* _The task_: Set out exactly, line by line, the stretch of data below that begins at the line containing "decode_of_encode_eq rfl rfl, rfl, rfl⟩" and ends at the line containing "all_goals exact absurd (by decide) h", with both ends kept.

* _Data provided_:
================================

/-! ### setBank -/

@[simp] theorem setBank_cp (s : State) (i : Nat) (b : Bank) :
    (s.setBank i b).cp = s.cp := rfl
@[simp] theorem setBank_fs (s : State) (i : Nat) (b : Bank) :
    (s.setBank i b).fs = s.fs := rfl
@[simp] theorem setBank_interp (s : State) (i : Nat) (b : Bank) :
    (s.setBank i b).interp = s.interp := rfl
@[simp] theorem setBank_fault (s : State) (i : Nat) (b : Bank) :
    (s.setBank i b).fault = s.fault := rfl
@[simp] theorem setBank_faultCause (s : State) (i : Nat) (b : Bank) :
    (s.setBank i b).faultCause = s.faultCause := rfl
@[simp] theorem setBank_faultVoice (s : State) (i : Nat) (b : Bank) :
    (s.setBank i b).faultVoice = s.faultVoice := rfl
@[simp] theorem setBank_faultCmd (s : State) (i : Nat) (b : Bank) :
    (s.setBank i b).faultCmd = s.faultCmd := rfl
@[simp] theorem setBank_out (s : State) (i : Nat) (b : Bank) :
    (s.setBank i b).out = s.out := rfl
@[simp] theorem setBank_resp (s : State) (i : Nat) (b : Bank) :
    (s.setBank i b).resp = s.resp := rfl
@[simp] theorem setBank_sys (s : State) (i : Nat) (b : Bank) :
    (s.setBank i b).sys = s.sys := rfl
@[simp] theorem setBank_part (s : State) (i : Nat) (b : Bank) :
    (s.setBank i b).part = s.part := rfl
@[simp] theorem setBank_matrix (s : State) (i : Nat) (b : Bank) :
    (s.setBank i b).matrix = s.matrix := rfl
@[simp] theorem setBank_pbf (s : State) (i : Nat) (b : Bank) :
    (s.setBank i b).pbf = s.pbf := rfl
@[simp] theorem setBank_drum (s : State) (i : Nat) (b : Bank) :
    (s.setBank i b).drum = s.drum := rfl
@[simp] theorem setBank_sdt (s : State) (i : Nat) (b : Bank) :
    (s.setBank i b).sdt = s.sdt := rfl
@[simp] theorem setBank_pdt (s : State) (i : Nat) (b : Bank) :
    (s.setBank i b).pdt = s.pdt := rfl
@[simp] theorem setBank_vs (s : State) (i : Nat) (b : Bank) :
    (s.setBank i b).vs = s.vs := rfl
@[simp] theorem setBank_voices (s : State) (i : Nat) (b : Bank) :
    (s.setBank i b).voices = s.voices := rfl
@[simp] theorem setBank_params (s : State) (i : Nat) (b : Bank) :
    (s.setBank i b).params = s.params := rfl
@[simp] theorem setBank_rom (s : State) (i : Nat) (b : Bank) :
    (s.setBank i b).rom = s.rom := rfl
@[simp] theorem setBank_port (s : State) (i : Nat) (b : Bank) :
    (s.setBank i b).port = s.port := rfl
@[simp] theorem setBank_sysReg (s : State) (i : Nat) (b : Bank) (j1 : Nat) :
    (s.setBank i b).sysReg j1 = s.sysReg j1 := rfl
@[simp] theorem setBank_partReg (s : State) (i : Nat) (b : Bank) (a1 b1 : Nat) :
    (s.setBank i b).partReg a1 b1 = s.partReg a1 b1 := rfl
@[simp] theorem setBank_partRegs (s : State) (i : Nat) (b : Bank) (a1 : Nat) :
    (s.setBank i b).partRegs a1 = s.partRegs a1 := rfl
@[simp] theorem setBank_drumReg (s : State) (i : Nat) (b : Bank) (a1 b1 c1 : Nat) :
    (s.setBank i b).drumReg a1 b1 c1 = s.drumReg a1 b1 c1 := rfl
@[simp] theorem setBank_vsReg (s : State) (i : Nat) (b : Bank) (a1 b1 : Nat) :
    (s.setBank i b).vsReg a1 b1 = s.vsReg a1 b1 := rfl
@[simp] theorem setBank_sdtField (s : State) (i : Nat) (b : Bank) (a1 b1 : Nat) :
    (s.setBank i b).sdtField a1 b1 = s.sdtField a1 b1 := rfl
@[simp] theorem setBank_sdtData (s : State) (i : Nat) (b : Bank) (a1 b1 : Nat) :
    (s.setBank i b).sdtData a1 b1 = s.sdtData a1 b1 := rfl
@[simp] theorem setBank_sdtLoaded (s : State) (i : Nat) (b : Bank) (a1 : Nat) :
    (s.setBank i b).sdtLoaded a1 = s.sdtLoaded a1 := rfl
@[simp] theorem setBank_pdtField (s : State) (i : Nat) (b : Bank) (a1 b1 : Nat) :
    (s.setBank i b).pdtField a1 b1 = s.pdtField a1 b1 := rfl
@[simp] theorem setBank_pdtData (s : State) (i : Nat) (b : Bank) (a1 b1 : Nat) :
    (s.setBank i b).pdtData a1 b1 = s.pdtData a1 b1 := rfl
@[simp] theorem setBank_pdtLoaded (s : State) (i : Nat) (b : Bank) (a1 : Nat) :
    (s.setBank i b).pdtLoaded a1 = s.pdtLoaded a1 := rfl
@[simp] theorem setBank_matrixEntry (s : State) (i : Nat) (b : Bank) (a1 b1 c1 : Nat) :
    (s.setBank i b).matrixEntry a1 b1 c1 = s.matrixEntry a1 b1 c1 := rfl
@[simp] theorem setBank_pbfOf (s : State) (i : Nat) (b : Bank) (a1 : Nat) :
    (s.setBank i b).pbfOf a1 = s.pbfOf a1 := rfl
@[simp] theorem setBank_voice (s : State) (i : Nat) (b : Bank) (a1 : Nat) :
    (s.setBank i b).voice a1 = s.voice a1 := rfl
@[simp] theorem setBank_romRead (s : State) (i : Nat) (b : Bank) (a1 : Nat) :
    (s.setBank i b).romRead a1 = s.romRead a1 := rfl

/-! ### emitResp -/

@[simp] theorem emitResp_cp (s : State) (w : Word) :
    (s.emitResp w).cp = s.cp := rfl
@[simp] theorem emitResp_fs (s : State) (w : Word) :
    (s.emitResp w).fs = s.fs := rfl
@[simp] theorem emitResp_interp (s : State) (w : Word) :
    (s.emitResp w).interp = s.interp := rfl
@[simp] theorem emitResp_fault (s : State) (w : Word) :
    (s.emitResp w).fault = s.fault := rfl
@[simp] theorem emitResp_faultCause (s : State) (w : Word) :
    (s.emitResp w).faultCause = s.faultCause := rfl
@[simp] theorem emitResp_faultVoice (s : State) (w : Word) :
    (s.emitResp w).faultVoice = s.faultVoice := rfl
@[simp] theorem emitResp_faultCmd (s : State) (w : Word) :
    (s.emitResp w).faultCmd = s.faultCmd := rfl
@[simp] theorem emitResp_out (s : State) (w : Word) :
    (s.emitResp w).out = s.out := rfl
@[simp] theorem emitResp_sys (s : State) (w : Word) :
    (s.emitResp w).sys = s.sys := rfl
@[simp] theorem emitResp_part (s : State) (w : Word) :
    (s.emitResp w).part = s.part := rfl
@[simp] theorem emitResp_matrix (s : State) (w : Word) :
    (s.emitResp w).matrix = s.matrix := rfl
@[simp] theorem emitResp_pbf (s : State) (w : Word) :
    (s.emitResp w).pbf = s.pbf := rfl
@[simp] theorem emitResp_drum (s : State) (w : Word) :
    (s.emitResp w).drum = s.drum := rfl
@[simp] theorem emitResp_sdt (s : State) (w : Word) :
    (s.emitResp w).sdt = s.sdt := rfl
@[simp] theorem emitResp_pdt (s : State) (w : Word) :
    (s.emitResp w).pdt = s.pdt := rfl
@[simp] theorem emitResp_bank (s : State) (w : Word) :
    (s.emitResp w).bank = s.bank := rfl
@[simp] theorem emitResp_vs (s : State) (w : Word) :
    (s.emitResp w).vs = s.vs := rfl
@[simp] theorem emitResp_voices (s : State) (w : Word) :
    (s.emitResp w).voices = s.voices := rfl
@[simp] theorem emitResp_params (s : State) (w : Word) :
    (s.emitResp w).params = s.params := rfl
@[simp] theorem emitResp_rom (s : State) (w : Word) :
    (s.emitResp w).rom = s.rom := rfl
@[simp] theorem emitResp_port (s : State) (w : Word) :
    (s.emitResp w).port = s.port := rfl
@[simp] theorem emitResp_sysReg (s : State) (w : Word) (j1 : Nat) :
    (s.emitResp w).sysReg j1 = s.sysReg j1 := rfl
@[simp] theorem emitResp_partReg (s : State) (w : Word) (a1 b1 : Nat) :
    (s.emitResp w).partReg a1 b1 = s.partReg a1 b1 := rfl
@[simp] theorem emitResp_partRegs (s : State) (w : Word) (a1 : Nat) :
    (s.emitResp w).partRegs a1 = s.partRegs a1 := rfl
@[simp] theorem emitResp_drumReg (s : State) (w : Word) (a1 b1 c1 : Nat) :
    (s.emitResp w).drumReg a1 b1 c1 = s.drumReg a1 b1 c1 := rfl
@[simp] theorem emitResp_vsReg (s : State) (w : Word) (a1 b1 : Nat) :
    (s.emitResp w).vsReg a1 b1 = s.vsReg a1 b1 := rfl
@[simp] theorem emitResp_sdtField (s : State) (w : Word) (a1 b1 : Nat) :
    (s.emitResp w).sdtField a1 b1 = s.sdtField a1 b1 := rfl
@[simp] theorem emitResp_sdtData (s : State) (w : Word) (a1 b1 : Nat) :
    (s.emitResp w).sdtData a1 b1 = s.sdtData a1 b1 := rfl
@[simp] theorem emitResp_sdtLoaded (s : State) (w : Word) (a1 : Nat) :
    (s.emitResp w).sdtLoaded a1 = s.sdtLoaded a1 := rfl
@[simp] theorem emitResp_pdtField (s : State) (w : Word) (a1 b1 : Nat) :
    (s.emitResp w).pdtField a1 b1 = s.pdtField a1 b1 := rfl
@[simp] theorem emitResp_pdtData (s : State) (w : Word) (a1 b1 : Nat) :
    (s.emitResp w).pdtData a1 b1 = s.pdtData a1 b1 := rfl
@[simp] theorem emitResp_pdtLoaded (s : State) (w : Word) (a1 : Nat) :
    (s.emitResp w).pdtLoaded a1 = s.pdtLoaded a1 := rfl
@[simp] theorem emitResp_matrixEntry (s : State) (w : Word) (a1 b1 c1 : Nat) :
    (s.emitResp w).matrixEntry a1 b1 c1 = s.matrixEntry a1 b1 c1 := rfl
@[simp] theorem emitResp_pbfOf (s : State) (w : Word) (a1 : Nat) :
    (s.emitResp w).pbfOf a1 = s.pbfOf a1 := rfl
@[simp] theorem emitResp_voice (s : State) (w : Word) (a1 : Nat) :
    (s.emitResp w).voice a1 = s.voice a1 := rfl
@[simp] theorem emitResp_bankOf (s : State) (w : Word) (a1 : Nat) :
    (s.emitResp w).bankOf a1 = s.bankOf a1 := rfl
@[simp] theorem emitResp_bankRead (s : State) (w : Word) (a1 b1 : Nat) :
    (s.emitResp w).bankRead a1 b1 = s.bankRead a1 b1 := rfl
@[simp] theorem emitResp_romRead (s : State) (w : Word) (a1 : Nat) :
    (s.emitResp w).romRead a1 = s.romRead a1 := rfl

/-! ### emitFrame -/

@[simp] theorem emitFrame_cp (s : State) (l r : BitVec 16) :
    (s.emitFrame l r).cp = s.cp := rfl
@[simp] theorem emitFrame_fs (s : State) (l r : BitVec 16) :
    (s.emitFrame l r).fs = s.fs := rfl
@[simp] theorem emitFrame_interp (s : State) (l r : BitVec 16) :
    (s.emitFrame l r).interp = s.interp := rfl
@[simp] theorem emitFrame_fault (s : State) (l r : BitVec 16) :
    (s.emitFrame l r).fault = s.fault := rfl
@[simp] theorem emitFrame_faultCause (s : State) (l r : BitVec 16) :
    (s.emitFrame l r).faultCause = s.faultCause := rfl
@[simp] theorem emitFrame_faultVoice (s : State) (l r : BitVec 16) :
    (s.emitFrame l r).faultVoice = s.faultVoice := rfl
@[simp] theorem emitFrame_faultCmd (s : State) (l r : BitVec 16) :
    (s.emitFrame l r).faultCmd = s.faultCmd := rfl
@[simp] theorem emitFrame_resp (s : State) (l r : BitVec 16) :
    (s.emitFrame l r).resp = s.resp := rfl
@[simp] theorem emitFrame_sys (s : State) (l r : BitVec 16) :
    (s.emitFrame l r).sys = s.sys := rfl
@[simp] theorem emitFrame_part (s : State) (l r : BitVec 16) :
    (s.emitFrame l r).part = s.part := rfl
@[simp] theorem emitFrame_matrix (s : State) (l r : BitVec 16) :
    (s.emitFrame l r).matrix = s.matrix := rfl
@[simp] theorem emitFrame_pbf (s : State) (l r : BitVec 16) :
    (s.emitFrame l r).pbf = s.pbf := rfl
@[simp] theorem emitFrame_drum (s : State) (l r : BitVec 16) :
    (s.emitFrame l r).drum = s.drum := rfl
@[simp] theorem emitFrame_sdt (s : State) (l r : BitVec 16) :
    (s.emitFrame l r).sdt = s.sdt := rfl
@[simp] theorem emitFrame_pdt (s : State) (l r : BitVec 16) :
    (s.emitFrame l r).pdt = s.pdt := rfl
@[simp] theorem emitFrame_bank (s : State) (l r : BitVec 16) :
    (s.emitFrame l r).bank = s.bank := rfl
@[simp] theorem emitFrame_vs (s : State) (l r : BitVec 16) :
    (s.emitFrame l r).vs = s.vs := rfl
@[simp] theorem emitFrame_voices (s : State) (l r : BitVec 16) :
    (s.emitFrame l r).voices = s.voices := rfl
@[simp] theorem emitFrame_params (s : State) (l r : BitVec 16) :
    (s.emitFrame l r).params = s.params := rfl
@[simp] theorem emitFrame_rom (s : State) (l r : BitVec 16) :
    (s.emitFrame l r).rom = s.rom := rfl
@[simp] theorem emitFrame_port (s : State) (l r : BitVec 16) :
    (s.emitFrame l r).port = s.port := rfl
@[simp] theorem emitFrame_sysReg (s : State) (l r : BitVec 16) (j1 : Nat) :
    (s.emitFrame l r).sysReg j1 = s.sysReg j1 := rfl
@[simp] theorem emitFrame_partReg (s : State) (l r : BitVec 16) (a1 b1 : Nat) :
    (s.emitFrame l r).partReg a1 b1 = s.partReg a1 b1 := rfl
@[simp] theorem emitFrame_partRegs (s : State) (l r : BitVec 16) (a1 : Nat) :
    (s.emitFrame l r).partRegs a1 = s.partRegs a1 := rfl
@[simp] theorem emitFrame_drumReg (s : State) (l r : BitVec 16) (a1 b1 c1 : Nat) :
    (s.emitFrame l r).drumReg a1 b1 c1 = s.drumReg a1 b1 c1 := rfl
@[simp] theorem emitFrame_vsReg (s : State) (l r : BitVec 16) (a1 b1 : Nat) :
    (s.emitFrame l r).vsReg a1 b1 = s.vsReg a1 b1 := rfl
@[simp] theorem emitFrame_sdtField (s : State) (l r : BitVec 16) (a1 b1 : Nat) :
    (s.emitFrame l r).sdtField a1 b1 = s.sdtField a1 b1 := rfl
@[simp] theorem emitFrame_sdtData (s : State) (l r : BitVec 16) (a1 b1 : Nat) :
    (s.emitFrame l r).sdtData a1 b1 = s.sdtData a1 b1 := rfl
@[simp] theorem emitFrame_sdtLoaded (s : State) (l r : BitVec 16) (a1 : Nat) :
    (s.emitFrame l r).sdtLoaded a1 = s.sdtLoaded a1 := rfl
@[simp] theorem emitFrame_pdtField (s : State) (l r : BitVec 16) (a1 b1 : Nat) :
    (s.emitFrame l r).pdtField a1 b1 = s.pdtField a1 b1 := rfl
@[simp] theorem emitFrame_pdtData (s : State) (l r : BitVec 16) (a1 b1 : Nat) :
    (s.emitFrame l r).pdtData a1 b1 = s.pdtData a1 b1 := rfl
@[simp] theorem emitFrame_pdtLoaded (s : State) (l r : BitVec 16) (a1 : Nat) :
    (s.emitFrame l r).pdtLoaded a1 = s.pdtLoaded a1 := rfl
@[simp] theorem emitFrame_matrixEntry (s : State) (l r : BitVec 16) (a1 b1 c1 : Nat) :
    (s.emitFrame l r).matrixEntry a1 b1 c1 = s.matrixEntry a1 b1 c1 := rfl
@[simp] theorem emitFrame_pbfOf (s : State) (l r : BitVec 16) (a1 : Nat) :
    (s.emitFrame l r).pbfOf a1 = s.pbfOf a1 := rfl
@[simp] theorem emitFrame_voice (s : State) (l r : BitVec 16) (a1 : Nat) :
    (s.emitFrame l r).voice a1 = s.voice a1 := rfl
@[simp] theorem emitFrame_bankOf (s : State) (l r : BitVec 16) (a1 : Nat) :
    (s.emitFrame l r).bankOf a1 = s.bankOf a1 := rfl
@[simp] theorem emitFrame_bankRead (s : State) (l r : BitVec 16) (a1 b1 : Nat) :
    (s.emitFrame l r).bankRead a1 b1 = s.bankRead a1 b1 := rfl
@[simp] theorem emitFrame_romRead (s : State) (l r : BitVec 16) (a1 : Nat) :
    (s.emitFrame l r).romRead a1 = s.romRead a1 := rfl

================================

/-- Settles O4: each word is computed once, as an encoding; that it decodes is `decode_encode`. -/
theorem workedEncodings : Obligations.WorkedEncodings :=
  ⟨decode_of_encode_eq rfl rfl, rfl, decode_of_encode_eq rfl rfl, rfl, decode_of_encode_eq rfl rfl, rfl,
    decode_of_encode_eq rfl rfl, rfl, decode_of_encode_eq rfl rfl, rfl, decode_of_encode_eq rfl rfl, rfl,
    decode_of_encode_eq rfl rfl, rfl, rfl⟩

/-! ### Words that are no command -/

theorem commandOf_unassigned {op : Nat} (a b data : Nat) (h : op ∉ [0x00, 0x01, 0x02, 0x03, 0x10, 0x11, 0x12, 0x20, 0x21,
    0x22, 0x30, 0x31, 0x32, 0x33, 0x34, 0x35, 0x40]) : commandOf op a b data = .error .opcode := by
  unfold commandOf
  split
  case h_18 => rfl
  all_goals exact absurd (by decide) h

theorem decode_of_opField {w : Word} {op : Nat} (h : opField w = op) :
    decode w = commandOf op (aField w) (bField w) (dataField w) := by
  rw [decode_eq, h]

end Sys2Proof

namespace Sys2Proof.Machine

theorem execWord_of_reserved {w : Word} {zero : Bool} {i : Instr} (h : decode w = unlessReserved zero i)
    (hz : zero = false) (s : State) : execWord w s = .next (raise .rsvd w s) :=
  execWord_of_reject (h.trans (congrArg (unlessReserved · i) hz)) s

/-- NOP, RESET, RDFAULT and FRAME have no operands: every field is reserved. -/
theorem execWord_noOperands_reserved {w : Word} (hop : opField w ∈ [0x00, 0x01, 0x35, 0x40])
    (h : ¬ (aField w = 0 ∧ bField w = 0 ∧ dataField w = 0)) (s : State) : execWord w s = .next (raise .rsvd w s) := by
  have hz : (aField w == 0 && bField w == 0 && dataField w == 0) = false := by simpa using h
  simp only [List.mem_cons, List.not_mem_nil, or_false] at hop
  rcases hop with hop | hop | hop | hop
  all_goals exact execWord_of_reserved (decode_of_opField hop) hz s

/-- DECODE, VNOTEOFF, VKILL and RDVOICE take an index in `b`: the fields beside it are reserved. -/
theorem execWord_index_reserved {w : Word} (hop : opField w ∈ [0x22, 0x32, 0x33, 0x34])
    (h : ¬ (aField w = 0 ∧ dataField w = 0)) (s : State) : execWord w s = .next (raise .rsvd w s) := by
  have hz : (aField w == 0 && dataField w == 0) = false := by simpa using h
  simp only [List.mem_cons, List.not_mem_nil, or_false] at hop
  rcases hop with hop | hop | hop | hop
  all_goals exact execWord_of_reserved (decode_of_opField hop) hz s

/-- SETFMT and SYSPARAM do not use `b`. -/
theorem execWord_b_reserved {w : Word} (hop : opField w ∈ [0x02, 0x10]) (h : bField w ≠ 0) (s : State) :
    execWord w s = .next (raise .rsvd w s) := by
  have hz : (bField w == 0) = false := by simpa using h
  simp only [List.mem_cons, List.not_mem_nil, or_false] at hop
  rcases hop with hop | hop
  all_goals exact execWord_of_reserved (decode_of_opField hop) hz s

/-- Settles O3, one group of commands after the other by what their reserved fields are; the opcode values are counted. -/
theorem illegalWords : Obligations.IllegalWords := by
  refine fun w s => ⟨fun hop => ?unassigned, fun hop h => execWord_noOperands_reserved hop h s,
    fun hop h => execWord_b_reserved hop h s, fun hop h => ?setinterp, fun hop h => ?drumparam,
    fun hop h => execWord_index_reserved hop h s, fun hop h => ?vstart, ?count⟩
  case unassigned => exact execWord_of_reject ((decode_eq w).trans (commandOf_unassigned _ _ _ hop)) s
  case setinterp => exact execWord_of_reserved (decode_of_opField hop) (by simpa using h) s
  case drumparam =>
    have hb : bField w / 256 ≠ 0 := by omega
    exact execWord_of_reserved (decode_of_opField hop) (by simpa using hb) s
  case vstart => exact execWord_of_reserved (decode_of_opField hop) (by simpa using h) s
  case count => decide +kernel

================================

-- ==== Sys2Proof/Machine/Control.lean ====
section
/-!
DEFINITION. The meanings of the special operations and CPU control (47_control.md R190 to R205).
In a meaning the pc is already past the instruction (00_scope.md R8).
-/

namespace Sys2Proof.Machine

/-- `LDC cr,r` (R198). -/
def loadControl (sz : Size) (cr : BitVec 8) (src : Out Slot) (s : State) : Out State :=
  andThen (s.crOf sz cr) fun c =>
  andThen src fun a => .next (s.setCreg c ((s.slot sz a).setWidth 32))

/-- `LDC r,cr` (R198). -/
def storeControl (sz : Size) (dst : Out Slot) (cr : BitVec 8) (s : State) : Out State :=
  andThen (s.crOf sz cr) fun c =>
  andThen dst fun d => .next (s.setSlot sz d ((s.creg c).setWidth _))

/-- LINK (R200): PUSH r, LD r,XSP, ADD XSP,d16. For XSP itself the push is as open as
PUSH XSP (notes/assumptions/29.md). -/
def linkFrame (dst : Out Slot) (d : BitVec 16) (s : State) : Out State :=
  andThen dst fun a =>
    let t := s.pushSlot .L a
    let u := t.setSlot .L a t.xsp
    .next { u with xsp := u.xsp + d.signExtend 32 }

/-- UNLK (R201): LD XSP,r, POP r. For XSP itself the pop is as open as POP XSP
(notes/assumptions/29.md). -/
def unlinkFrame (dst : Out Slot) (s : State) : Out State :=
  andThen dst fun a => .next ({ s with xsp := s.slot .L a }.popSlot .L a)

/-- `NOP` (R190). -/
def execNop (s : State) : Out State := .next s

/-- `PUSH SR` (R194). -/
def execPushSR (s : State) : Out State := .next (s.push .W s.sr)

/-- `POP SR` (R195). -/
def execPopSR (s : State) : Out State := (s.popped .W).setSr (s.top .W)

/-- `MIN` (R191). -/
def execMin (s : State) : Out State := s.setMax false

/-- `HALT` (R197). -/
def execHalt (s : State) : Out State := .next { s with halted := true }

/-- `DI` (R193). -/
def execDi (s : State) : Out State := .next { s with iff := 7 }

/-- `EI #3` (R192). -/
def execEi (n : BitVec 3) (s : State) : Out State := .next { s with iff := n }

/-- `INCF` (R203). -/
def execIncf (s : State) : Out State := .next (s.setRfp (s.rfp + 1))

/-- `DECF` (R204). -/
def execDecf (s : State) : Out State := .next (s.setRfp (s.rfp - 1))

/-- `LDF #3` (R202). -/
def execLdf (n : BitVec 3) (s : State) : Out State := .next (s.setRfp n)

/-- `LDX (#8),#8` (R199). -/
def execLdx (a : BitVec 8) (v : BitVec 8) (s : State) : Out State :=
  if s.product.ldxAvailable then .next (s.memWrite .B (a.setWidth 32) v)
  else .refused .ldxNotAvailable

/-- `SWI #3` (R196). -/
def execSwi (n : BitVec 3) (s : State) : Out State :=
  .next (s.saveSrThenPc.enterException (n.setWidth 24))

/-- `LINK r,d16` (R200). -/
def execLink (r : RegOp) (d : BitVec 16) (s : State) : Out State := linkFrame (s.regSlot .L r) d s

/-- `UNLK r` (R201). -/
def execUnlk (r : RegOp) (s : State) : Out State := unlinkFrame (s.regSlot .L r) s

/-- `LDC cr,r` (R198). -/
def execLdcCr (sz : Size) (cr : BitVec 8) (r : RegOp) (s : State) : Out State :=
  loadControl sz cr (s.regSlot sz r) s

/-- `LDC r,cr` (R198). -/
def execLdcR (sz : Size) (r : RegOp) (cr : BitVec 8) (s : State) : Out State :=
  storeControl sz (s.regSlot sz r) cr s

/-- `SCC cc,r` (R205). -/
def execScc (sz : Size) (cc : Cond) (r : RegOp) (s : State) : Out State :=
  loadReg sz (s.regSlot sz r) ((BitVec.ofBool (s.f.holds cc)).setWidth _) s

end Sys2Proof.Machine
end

================================

* _Reply_:
    decode_of_encode_eq rfl rfl, rfl, rfl⟩

/-! ### Words that are no command -/

theorem commandOf_unassigned {op : Nat} (a b data : Nat) (h : op ∉ [0x00, 0x01, 0x02, 0x03, 0x10, 0x11, 0x12, 0x20, 0x21,
    0x22, 0x30, 0x31, 0x32, 0x33, 0x34, 0x35, 0x40]) : commandOf op a b data = .error .opcode := by
  unfold commandOf
  split
  case h_18 => rfl
  all_goals exact absurd (by decide) h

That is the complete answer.